ASSIGNMENT
Give again the lines of the data from its first line through the line with "expiry, and a". Change nothing.

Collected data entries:
<<<<

/-- CLAMP_SENSE rising confirms a standing request: HELD, method CLAMP, the engine out of CLAMP_WAIT, or to resume in CUTTING where
it is PAUSED out of it, CLAMP_OK with detail 1; otherwise the code alone with detail 0 (R92, R142, R146). Falling while HELD it raises CLAMP_LOST for the holder (R148). The wait's
expiry, and a hold reached with the clamp not FREE, degrade the cavity: method BRIDGE, RETENTION_DEGRADED with the cause, each skim
chain appended moved to its bridged origin, the bridge parked; a skim that would leave the plane faults it for GEOMETRY instead
(R57, R93, R141, R143, R144, R145). That an expiry without a running timer or a request changes nothing is the model's choice
(notes/assumptions/1.md), and so is that P, H and floor are stored as 0 without a chain (notes/assumptions/18.md). -/
def Obligations.ClampSensorAndWait : Prop :=
  (∀ s : State, s.operating = true → s.quiet →
    let sensed : State := { s with pins := { s.pins with clampSense := true } }
    (∀ (i : CavityId) (c : Cavity), s.retention.clamp = .requested i → s.cavity i = some c → s.engine.state = .clampWait →
      let u : State :=
        { sensed with
          retention := { s.retention with clamp := .held i, timer := none }
          cavities := s.cavities.set i.val (some { c with effective := some .clamp })
          engine := { s.engine with state := .cutting, prevStep := 0, run := 0, reference := none } }
      s.inert Event.clampOk = true → exec .clampSenseRise s = .next (u.carried Event.clampOk 1).closed) ∧
    (∀ (i : CavityId) (c : Cavity), s.retention.clamp = .requested i → s.cavity i = some c → s.engine.state = .paused →
      s.engine.resume = some .clampWait →
      let u : State :=
        { sensed with
          retention := { s.retention with clamp := .held i, timer := none }
          cavities := s.cavities.set i.val (some { c with effective := some .clamp })
          engine := { s.engine with resume := some .cutting } }
      s.inert Event.clampOk = true → exec .clampSenseRise s = .next (u.carried Event.clampOk 1).closed) ∧
    ((∀ i, s.retention.clamp ≠ .requested i) → s.inert Event.clampOk = true →
      exec .clampSenseRise s = .next (sensed.carried Event.clampOk 0).closed) ∧
    (∀ i, s.retention.clamp = .held i → s.inert Event.clampLost = true →
      exec .clampSenseFall s =
        .next (State.carried { s with pins := { s.pins with clampSense := false } } Event.clampLost i.val).closed) ∧
    ((∀ i, s.retention.clamp ≠ .held i) →
      exec .clampSenseFall s = .next (State.closed { s with pins := { s.pins with clampSense := false } })) ∧
    (s.retention.timer = none ∨ (∀ i, s.retention.clamp ≠ .requested i) → exec .clampWaitExpiry s = .next s)) ∧
  (∀ (s : State) (i : CavityId) (c : Cavity) (o : Nat), s.operating = true → s.quiet → s.retention.clamp = .requested i →
    s.retention.timer.isSome = true → s.job.active = some i → s.cavity i = some c → s.engine.state = .clampWait →
    (c.passes[(0 : PassIx)]).chain.closed = false → (c.passes[(0 : PassIx)]).chain.holdOffset = some o →
    (∀ k : PassIx, k ≠ 0 → (c.passes[k]).chain.appended = 0 ∧ (c.passes[k]).chain.segs = []) →
    ∃ (t : State) (d : Cavity), exec .clampWaitExpiry s = .next (t.finish false) ∧
      t.retention = { clamp := .free, clampReq := false, timer := none } ∧
      t.engine = { s.engine with state := .starved } ∧
      t.raised.map (fun r => r.code) = [Event.retentionDegraded, Event.starved] ∧ t.cavity i = some d ∧
      d.effective = some .bridge ∧ (d.passes[(0 : PassIx)]).state = .atHold ∧
      (d.passes[(0 : PassIx)]).chain.segs = (c.passes[(0 : PassIx)]).chain.segs.filter (fun g => decide (g.s0 < o)) ∧
      d.bridge =
        c.bridge ++
          ((c.passes[(0 : PassIx)]).chain.segs.filter (fun g => decide (o ≤ g.s0))).map (fun g => { g with state := .parked }) ∧
      t.store = s.store ∧ t.job = s.job) ∧
  (∀ (s : State) (i : CavityId) (c : Cavity), s.job.active = some i → s.cavity i = some c →
    let c0 := (c.passes[(0 : PassIx)]).chain
    let c1 := (c.passes[(1 : PassIx)]).chain
    let c2 := (c.passes[(2 : PassIx)]).chain
    let c3 := (c.passes[(3 : PassIx)]).chain
    let plus (a d : Point) : Point := ⟨a.x + d.x, a.y + d.y⟩
    let minus (a b : Point) : Point := ⟨a.x - b.x, a.y - b.y⟩
    let moved (d : Point) (x : Chain) : Chain :=
      if x.appended = 0 then x
      else
        { x with
          segs := x.segs.map fun g => { g with start := plus g.start d, stop := plus g.stop d }
          holdPoint := if x.holdOffset.isSome = true then plus x.holdPoint d else x.holdPoint
          endPoint := plus x.endPoint d }
    let n1 := moved (minus c0.holdPoint c0.endPoint) c1
    let n2 := moved (minus n1.holdPoint c1.endPoint) c2
    let n3 := moved (minus n2.holdPoint c2.endPoint) c3
    let onPlane : Prop :=
      ∀ g ∈ n1.segs ++ n2.segs ++ n3.segs,
        -8388608 ≤ g.stop.x ∧ g.stop.x ≤ 8388607 ∧ -8388608 ≤ g.stop.y ∧ g.stop.y ≤ 8388607
    let bridged : Cavity :=
      { c with
        effective := some .bridge
        passes :=
          #v[c.passes[(0 : PassIx)], { c.passes[(1 : PassIx)] with chain := n1 }, { c.passes[(2 : PassIx)] with chain := n2 },
            { c.passes[(3 : PassIx)] with chain := n3 }] }
    let u : State := { s with cavities := s.cavities.set i.val (some bridged) }
    (∀ cause : Nat, onPlane → s.degrade cause = (u.raise Event.retentionDegraded cause).parkBridge) ∧
    (∀ (cause o : Nat), onPlane → c0.holdOffset = some o → s.engine.state ≠ .starved →
      ∃ (t : State) (d : Cavity), s.degrade cause = (t, c0.closed) ∧ t.cavity i = some d ∧ d.effective = some .bridge ∧
        (d.passes[(0 : PassIx)]).state = .atHold ∧
        (d.passes[(0 : PassIx)]).chain = { c0 with segs := c0.segs.filter fun g => decide (g.s0 < o) } ∧
        (d.passes[(1 : PassIx)]).chain = n1 ∧ (d.passes[(2 : PassIx)]).chain = n2 ∧ (d.passes[(3 : PassIx)]).chain = n3 ∧
        d.bridge = c.bridge ++ (c0.segs.filter fun g => decide (o ≤ g.s0)).map (fun g => { g with state := .parked }) ∧
        d.bridgeLength = (if c0.closed = true then some ((d.bridge.map fun g => g.len).sum) else c.bridgeLength) ∧
        t.engine = (if c0.closed = true then s.engine else { s.engine with state := .starved }) ∧
        t.raised.map (fun r => r.code) =
          s.raised.map (fun r => r.code) ++
            (if c0.closed = true then [Event.retentionDegraded] else [Event.retentionDegraded, Event.starved]) ∧
        t.store = s.store ∧ t.retention = s.retention ∧ t.job = s.job) ∧
    (∀ cause : Nat, ¬ onPlane →
      ∃ (t : State) (d : Cavity), s.degrade cause = (t, false) ∧ t.cavity i = some d ∧ d.state = .faulted ∧
        d.fault = (c.fault <|> some .geometry) ∧ d.effective = some .bridge ∧ d.slots = 0 ∧
        (∀ j, j ≠ i → t.cavity j = s.cavity j) ∧
        t.store.free = s.store.free + c.slots + ownedSlots s.store.reroute i + ownedSlots s.store.separation i ∧
        t.engine =
          { s.engine with state := .idle, chain := none, p := 0, h := 0, floor := 0, move := none, resume := none } ∧
        t.job = { s.job with active := none } ∧
        t.raised.map (fun r => r.code) = s.raised.map (fun r => r.code) ++ [Event.retentionDegraded] ∧
        (hasLog (s.maps.entry s.maps.active Event.retentionDegraded) = true →
          ∃ l : LogRecord, t.log = pushLog s.log l ∧ l.code = Event.retentionDegraded ∧ l.content.detail = cause + 256) ∧
        (s.threading.state ≠ .sever → s.threading.wireIn = true → s.job.state ≠ .paused →
          t.threading.state = .sever ∧ t.threading.wireIn = false ∧
            t.threading.sever = some { form := .full, phase := .pulse, purpose := .machine, cavity := i })) ∧
    (s.engine.chain = some (.pass 0) → c.planned = .clamp → s.retention.clamp ≠ .free → s.reachHold = s.degrade 2) ∧
    (s.operating = true → s.retention.clamp = .requested i → s.retention.timer.isSome = true →
      exec .clampWaitExpiry s =
        .next
          ((settle
            (State.degrade { s with retention := { clamp := .free, clampReq := false, timer := none } } 1)).finish false)))

/-- The hold reached on pass 0: a BRIDGE cavity parks the bridge and completes if its CLOSE is parked, else waits STARVED; a CLAMP
cavity requests the FREE clamp and waits, or holds it at once when the sensor is high (R57, R91, R93, R139, R140). On a skim pass
the segments from HOLD on are discarded (R58). -/
def Obligations.HoldDecidesRetention : Prop :=
  ∀ (s : State) (i : CavityId) (c : Cavity) (k : PassIx) (o : Nat), s.job.active = some i → s.cavity i = some c →
    s.engine.chain = some (.pass k) → s.engine.state = .cutting → (c.passes[k]).chain.holdOffset = some o →
    let ch := (c.passes[k]).chain
    let from_ := ch.segs.filter fun g => decide (o ≤ g.s0)
    let before := ch.segs.filter fun g => decide (g.s0 < o)
    (k = 0 → c.planned = .bridge →
      ∃ (t : State) (d : Cavity), s.reachHold = (t, ch.closed) ∧ t.cavity i = some d ∧ d.effective = some .bridge ∧
        (d.passes[(0 : PassIx)]).state = .atHold ∧ (d.passes[(0 : PassIx)]).chain = { ch with segs := before } ∧
        d.bridge = c.bridge ++ from_.map (fun g => { g with state := .parked }) ∧
        d.bridgeLength = (if ch.closed = true then some ((d.bridge.map fun g => g.len).sum) else c.bridgeLength) ∧
        t.engine = (if ch.closed = true then s.engine else { s.engine with state := .starved }) ∧
        t.raised.map (fun r => r.code) =
          s.raised.map (fun r => r.code) ++ (if ch.closed = true then [] else [Event.starved]) ∧
        t.store = s.store) ∧
    (k = 0 → c.planned = .clamp → s.retention.clamp = .free →
      (s.pins.clampSense = false →
        s.reachHold =
          ({ s with
             retention := { clamp := .requested i, clampReq := true, timer := some s.params.clampWait }
             engine := { s.engine with state := .clampWait } }, false)) ∧
      (s.pins.clampSense = true →
        s.reachHold =
          ({ s with
             retention := { clamp := .held i, clampReq := true, timer := none }
             cavities := s.cavities.set i.val (some { c with effective := some .clamp })
             engine := { s.engine with state := .cutting, prevStep := 0, run := 0, reference := none } }, false))) ∧
    (k ≠ 0 →
      ∃ (t : State) (d : Cavity), s.reachHold = (t, ch.closed) ∧ t.cavity i = some d ∧ (d.passes[k]).state = .atHold ∧
        (d.passes[k]).chain = { ch with segs := before, retired := ch.retired + from_.length } ∧
        t.store.free = s.store.free + from_.length ∧ d.bridge = c.bridge ∧
        t.engine.state = (if ch.closed = true then .cutting else .starved))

>>>>

OUTPUT
/-- CLAMP_SENSE rising confirms a standing request: HELD, method CLAMP, the engine out of CLAMP_WAIT, or to resume in CUTTING where
it is PAUSED out of it, CLAMP_OK with detail 1; otherwise the code alone with detail 0 (R92, R142, R146). Falling while HELD it raises CLAMP_LOST for the holder (R148). The wait's
expiry, and a hold reached with the clamp not FREE, degrade the cavity: method BRIDGE, RETENTION_DEGRADED with the cause, each skim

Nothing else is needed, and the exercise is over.